SELECT RTRIM(LOWER(SPLIT(location, ',')[OFFSET(-1)])) FROM `users` WHERE location <> ''

But the -1 trick to split at last element does not work (with either offset or ordinal). I can't use ARRAY_LENGTH with the same array inline and I'm not exactly sure how to structure a nested query and know the last column index of the row.

I might be approaching this from the wrong angle, I work with Android and NoSQL now so I haven't used MySQL in a long time

How do I structure this query correctly?

1 answer

  • answered 2018-10-11 19:34 Mikhail Berlyant

    I'd like to split the column data by commas, take only the last segment ...

    You can use below approach (BigQuery Standard SQL)

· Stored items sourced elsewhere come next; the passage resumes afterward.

-- ==== Sys2Proof/Machine/Fetch.lean ====
section
/-! DEFINITION. Fetching an instruction (spec/30_encoding.md R61, R62). -/

namespace Sys2Proof.Machine

/-- `decode(here)`: the three bytes at PC, PC + 1, PC + 2, each its own `read8`, the addresses modulo 65536 (R61, R62, D9). -/
def State.fetch (s : State) : Instr :=
  decode (s.read8 .fetch0 s.pc) (s.read8 .fetch1 (s.pc + 1)) (s.read8 .fetch2 (s.pc + 2))

end Sys2Proof.Machine
end

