-- ==== Sys2Proof/Machine/Step.lean ====
section
/-! DEFINITION. The step (spec/10_state.md R19, R20) and the word the host places for it to fetch. -/

namespace Sys2Proof.Machine

/-- One `step` request: nothing when halted; else decode at PC, execute, and advance PC unless the instruction branched (R19; the advance
is part of each meaning). `State.tick` is the identity but for `CART_RAM` absent, where it makes the data reads fresh draws (R34). -/
def step (s : State) : Host.Outcome State Fault Refusal :=
  if s.halted then .next s else exec s.fetch s.tick

/-- `s` with an instruction of the opcode table stored where the step fetches next (notes/assumptions/6.md). -/
def State.withFetchWord (s : State) (nbits w : Nat) : State := s.readyToFetch.placeInstr (tableWordBytes nbits w)

end Sys2Proof.Machine
end

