/-! `set8` and `set16`. -/

@[simp] theorem State.set8_A_a (v : Byte) : (s.set8 .A v).a = v := rfl
@[simp] theorem State.set8_A_f (v : Byte) : (s.set8 .A v).f = s.f := rfl
@[simp] theorem State.set8_A_b (v : Byte) : (s.set8 .A v).b = s.b := rfl
@[simp] theorem State.set8_A_c (v : Byte) : (s.set8 .A v).c = s.c := rfl
@[simp] theorem State.set8_A_d (v : Byte) : (s.set8 .A v).d = s.d := rfl
@[simp] theorem State.set8_A_e (v : Byte) : (s.set8 .A v).e = s.e := rfl
@[simp] theorem State.set8_A_h (v : Byte) : (s.set8 .A v).h = s.h := rfl
@[simp] theorem State.set8_A_l (v : Byte) : (s.set8 .A v).l = s.l := rfl
@[simp] theorem State.set8_F_a (v : Byte) : (s.set8 .F v).a = s.a := rfl
@[simp] theorem State.set8_F_f (v : Byte) : (s.set8 .F v).f = v &&& 0xF0 := rfl
@[simp] theorem State.set8_F_b (v : Byte) : (s.set8 .F v).b = s.b := rfl
@[simp] theorem State.set8_F_c (v : Byte) : (s.set8 .F v).c = s.c := rfl
@[simp] theorem State.set8_F_d (v : Byte) : (s.set8 .F v).d = s.d := rfl
@[simp] theorem State.set8_F_e (v : Byte) : (s.set8 .F v).e = s.e := rfl
@[simp] theorem State.set8_F_h (v : Byte) : (s.set8 .F v).h = s.h := rfl
@[simp] theorem State.set8_F_l (v : Byte) : (s.set8 .F v).l = s.l := rfl
@[simp] theorem State.set8_B_a (v : Byte) : (s.set8 .B v).a = s.a := rfl
@[simp] theorem State.set8_B_f (v : Byte) : (s.set8 .B v).f = s.f := rfl
@[simp] theorem State.set8_B_b (v : Byte) : (s.set8 .B v).b = v := rfl
@[simp] theorem State.set8_B_c (v : Byte) : (s.set8 .B v).c = s.c := rfl
@[simp] theorem State.set8_B_d (v : Byte) : (s.set8 .B v).d = s.d := rfl
@[simp] theorem State.set8_B_e (v : Byte) : (s.set8 .B v).e = s.e := rfl
@[simp] theorem State.set8_B_h (v : Byte) : (s.set8 .B v).h = s.h := rfl
@[simp] theorem State.set8_B_l (v : Byte) : (s.set8 .B v).l = s.l := rfl
@[simp] theorem State.set8_C_a (v : Byte) : (s.set8 .C v).a = s.a := rfl
@[simp] theorem State.set8_C_f (v : Byte) : (s.set8 .C v).f = s.f := rfl
@[simp] theorem State.set8_C_b (v : Byte) : (s.set8 .C v).b = s.b := rfl
@[simp] theorem State.set8_C_c (v : Byte) : (s.set8 .C v).c = v := rfl
@[simp] theorem State.set8_C_d (v : Byte) : (s.set8 .C v).d = s.d := rfl
@[simp] theorem State.set8_C_e (v : Byte) : (s.set8 .C v).e = s.e := rfl
@[simp] theorem State.set8_C_h (v : Byte) : (s.set8 .C v).h = s.h := rfl
@[simp] theorem State.set8_C_l (v : Byte) : (s.set8 .C v).l = s.l := rfl
@[simp] theorem State.set8_D_a (v : Byte) : (s.set8 .D v).a = s.a := rfl
@[simp] theorem State.set8_D_f (v : Byte) : (s.set8 .D v).f = s.f := rfl
@[simp] theorem State.set8_D_b (v : Byte) : (s.set8 .D v).b = s.b := rfl
@[simp] theorem State.set8_D_c (v : Byte) : (s.set8 .D v).c = s.c := rfl
@[simp] theorem State.set8_D_d (v : Byte) : (s.set8 .D v).d = v := rfl
@[simp] theorem State.set8_D_e (v : Byte) : (s.set8 .D v).e = s.e := rfl
@[simp] theorem State.set8_D_h (v : Byte) : (s.set8 .D v).h = s.h := rfl
@[simp] theorem State.set8_D_l (v : Byte) : (s.set8 .D v).l = s.l := rfl
@[simp] theorem State.set8_E_a (v : Byte) : (s.set8 .E v).a = s.a := rfl
@[simp] theorem State.set8_E_f (v : Byte) : (s.set8 .E v).f = s.f := rfl
@[simp] theorem State.set8_E_b (v : Byte) : (s.set8 .E v).b = s.b := rfl
@[simp] theorem State.set8_E_c (v : Byte) : (s.set8 .E v).c = s.c := rfl
@[simp] theorem State.set8_E_d (v : Byte) : (s.set8 .E v).d = s.d := rfl
@[simp] theorem State.set8_E_e (v : Byte) : (s.set8 .E v).e = v := rfl
@[simp] theorem State.set8_E_h (v : Byte) : (s.set8 .E v).h = s.h := rfl
@[simp] theorem State.set8_E_l (v : Byte) : (s.set8 .E v).l = s.l := rfl
@[simp] theorem State.set8_H_a (v : Byte) : (s.set8 .H v).a = s.a := rfl
@[simp] theorem State.set8_H_f (v : Byte) : (s.set8 .H v).f = s.f := rfl
@[simp] theorem State.set8_H_b (v : Byte) : (s.set8 .H v).b = s.b := rfl
@[simp] theorem State.set8_H_c (v : Byte) : (s.set8 .H v).c = s.c := rfl
@[simp] theorem State.set8_H_d (v : Byte) : (s.set8 .H v).d = s.d := rfl
@[simp] theorem State.set8_H_e (v : Byte) : (s.set8 .H v).e = s.e := rfl
@[simp] theorem State.set8_H_h (v : Byte) : (s.set8 .H v).h = v := rfl
@[simp] theorem State.set8_H_l (v : Byte) : (s.set8 .H v).l = s.l := rfl
@[simp] theorem State.set8_L_a (v : Byte) : (s.set8 .L v).a = s.a := rfl
@[simp] theorem State.set8_L_f (v : Byte) : (s.set8 .L v).f = s.f := rfl
@[simp] theorem State.set8_L_b (v : Byte) : (s.set8 .L v).b = s.b := rfl
@[simp] theorem State.set8_L_c (v : Byte) : (s.set8 .L v).c = s.c := rfl
@[simp] theorem State.set8_L_d (v : Byte) : (s.set8 .L v).d = s.d := rfl
@[simp] theorem State.set8_L_e (v : Byte) : (s.set8 .L v).e = s.e := rfl
@[simp] theorem State.set8_L_h (v : Byte) : (s.set8 .L v).h = s.h := rfl
@[simp] theorem State.set8_L_l (v : Byte) : (s.set8 .L v).l = v := rfl
@[simp] theorem State.set8_sp (r : Reg8) (v : Byte) : (s.set8 r v).sp = s.sp := by cases r <;> rfl
@[simp] theorem State.set8_pc (r : Reg8) (v : Byte) : (s.set8 r v).pc = s.pc := by cases r <;> rfl
@[simp] theorem State.set8_halted (r : Reg8) (v : Byte) : (s.set8 r v).halted = s.halted := by cases r <;> rfl
@[simp] theorem State.set8_ime (r : Reg8) (v : Byte) : (s.set8 r v).ime = s.ime := by cases r <;> rfl
@[simp] theorem State.set8_commands (r : Reg8) (v : Byte) : (s.set8 r v).commands = s.commands := by cases r <;> rfl
@[simp] theorem State.set8_mem (r : Reg8) (v : Byte) : (s.set8 r v).mem = s.mem := by cases r <;> rfl
@[simp] theorem State.set8_params (r : Reg8) (v : Byte) : (s.set8 r v).params = s.params := by cases r <;> rfl
@[simp] theorem State.set8_draws (r : Reg8) (v : Byte) : (s.set8 r v).draws = s.draws := by cases r <;> rfl
@[simp] theorem State.set16_AF (w : Word) : s.set16 .AF w = (s.set8 .A (hi8 w)).set8 .F (lo8 w) := rfl
@[simp] theorem State.set16_BC (w : Word) : s.set16 .BC w = (s.set8 .B (hi8 w)).set8 .C (lo8 w) := rfl
@[simp] theorem State.set16_DE (w : Word) : s.set16 .DE w = (s.set8 .D (hi8 w)).set8 .E (lo8 w) := rfl
@[simp] theorem State.set16_HL (w : Word) : s.set16 .HL w = (s.set8 .H (hi8 w)).set8 .L (lo8 w) := rfl
@[simp] theorem State.set16_SP_sp (w : Word) : (s.set16 .SP w).sp = w := rfl
@[simp] theorem State.set16_PC_pc (w : Word) : (s.set16 .PC w).pc = w := rfl
@[simp] theorem State.set16_halted (p : Reg16) (w : Word) : (s.set16 p w).halted = s.halted := by cases p <;> rfl
@[simp] theorem State.set16_ime (p : Reg16) (w : Word) : (s.set16 p w).ime = s.ime := by cases p <;> rfl
@[simp] theorem State.set16_commands (p : Reg16) (w : Word) : (s.set16 p w).commands = s.commands := by cases p <;> rfl
@[simp] theorem State.set16_mem (p : Reg16) (w : Word) : (s.set16 p w).mem = s.mem := by cases p <;> rfl
@[simp] theorem State.set16_params (p : Reg16) (w : Word) : (s.set16 p w).params = s.params := by cases p <;> rfl
@[simp] theorem State.set16_draws (p : Reg16) (w : Word) : (s.set16 p w).draws = s.draws := by cases p <;> rfl
@[simp] theorem State.set16_SP_a (w : Word) : (s.set16 .SP w).a = s.a := rfl
@[simp] theorem State.set16_SP_f (w : Word) : (s.set16 .SP w).f = s.f := rfl
@[simp] theorem State.set16_SP_b (w : Word) : (s.set16 .SP w).b = s.b := rfl
@[simp] theorem State.set16_SP_c (w : Word) : (s.set16 .SP w).c = s.c := rfl
@[simp] theorem State.set16_SP_d (w : Word) : (s.set16 .SP w).d = s.d := rfl
@[simp] theorem State.set16_SP_e (w : Word) : (s.set16 .SP w).e = s.e := rfl
@[simp] theorem State.set16_SP_h (w : Word) : (s.set16 .SP w).h = s.h := rfl
@[simp] theorem State.set16_SP_l (w : Word) : (s.set16 .SP w).l = s.l := rfl
@[simp] theorem State.set16_SP_pc (w : Word) : (s.set16 .SP w).pc = s.pc := rfl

    SELECT ARRAY_REVERSE(SPLIT(location))[SAFE_OFFSET(0)]
    

    Below is an example illustrating it:

    #standardSQL
    WITH `project.dataset.table` AS (
      SELECT '1,2,3,4,5' location UNION ALL
      SELECT '6,7,8'
    )
    SELECT location, ARRAY_REVERSE(SPLIT(location))[SAFE_OFFSET(0)] last_segment
    FROM `project.dataset.table`   
    

    with result

    Row location    last_segment     
    1   1,2,3,4,5   5    
    2   6,7,8       8      
    

    For trimming - you can use LTRIM(RTRIM()) - like in

    SELECT LTRIM(RTRIM(ARRAY_REVERSE(SPLIT(location))[SAFE_OFFSET(0)]))